-- What this task involves --
Taking the line that contains "d.base ≤ off" as the first and the final line of the records as the last, write out every line between them exactly, ends included, and nothing else.

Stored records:

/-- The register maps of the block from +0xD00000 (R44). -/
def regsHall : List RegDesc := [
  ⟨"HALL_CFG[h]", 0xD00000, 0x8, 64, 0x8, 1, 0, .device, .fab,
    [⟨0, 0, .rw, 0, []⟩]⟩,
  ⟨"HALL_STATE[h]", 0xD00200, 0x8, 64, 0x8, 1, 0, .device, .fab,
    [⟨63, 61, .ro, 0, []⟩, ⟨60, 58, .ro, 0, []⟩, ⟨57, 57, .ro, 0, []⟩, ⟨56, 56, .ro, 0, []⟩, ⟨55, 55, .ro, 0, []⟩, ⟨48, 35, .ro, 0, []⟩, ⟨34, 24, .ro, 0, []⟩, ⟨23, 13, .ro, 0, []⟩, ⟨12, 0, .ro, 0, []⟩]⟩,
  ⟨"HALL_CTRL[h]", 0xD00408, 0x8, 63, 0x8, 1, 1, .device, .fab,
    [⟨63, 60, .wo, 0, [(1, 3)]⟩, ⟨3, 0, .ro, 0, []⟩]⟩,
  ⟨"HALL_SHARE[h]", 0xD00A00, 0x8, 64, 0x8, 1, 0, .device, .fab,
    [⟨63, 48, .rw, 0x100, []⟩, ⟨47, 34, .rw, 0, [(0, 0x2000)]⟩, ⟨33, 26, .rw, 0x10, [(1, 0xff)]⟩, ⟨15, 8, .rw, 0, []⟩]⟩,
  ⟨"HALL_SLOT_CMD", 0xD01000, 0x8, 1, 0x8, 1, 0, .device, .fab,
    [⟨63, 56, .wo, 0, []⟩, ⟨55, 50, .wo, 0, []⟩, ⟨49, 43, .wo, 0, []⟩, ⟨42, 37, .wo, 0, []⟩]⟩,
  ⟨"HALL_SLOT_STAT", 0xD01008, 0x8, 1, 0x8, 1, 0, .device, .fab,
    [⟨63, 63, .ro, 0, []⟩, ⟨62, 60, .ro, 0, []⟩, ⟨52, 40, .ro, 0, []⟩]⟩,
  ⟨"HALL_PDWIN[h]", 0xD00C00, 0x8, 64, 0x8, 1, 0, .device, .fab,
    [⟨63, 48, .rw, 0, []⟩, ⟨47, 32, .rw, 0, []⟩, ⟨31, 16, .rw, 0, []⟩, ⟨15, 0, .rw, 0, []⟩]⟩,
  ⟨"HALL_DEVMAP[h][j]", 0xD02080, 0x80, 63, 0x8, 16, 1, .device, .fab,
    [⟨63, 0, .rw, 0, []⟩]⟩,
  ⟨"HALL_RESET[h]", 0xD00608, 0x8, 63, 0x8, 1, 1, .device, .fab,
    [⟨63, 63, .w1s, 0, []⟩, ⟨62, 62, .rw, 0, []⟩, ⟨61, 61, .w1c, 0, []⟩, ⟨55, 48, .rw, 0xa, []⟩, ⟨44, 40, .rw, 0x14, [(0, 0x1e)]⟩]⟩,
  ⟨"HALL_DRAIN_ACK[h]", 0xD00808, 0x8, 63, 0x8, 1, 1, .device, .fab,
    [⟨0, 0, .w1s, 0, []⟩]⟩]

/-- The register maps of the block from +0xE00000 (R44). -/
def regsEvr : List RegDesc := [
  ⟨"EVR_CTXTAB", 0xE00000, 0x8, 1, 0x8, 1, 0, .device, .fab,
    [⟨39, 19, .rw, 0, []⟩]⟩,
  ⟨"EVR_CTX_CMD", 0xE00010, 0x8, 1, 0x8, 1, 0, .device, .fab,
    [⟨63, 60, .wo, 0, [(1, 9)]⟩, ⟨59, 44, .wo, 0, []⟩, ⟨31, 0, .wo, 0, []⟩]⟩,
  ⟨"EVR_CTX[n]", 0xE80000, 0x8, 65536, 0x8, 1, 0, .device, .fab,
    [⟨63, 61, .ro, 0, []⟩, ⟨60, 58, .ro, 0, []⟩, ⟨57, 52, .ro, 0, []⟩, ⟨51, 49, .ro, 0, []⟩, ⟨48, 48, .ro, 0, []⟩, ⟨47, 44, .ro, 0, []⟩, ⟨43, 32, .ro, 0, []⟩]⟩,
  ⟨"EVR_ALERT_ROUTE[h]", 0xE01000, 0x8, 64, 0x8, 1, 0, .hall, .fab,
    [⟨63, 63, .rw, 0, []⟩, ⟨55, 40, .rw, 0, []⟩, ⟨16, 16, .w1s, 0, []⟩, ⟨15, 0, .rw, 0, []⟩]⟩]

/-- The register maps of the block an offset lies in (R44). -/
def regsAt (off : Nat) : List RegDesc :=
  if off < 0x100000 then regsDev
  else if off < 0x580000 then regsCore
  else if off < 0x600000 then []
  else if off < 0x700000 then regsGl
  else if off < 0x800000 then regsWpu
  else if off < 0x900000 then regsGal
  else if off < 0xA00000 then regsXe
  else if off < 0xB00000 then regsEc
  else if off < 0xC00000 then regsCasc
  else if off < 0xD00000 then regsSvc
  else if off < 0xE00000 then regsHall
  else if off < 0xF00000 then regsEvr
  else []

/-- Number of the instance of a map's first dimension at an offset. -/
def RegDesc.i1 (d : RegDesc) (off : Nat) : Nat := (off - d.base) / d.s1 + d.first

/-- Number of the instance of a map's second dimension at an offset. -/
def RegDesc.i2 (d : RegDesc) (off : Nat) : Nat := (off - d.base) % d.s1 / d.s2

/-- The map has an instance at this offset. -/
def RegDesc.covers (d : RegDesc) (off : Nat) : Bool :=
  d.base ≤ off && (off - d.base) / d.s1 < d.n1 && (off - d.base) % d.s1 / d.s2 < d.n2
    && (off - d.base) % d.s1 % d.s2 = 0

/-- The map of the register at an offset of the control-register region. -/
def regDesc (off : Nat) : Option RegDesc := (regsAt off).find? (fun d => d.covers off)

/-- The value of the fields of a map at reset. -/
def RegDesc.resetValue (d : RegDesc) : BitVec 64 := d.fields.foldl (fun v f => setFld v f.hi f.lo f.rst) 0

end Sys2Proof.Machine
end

-- Exercise result --
  d.base ≤ off && (off - d.base) / d.s1 < d.n1 && (off - d.base) % d.s1 / d.s2 < d.n2
    && (off - d.base) % d.s1 % d.s2 = 0

/-- The map of the register at an offset of the control-register region. -/
def regDesc (off : Nat) : Option RegDesc := (regsAt off).find? (fun d => d.covers off)

/-- The value of the fields of a map at reset. -/
def RegDesc.resetValue (d : RegDesc) : BitVec 64 := d.fields.foldl (fun v f => setFld v f.hi f.lo f.rst) 0

end Sys2Proof.Machine
end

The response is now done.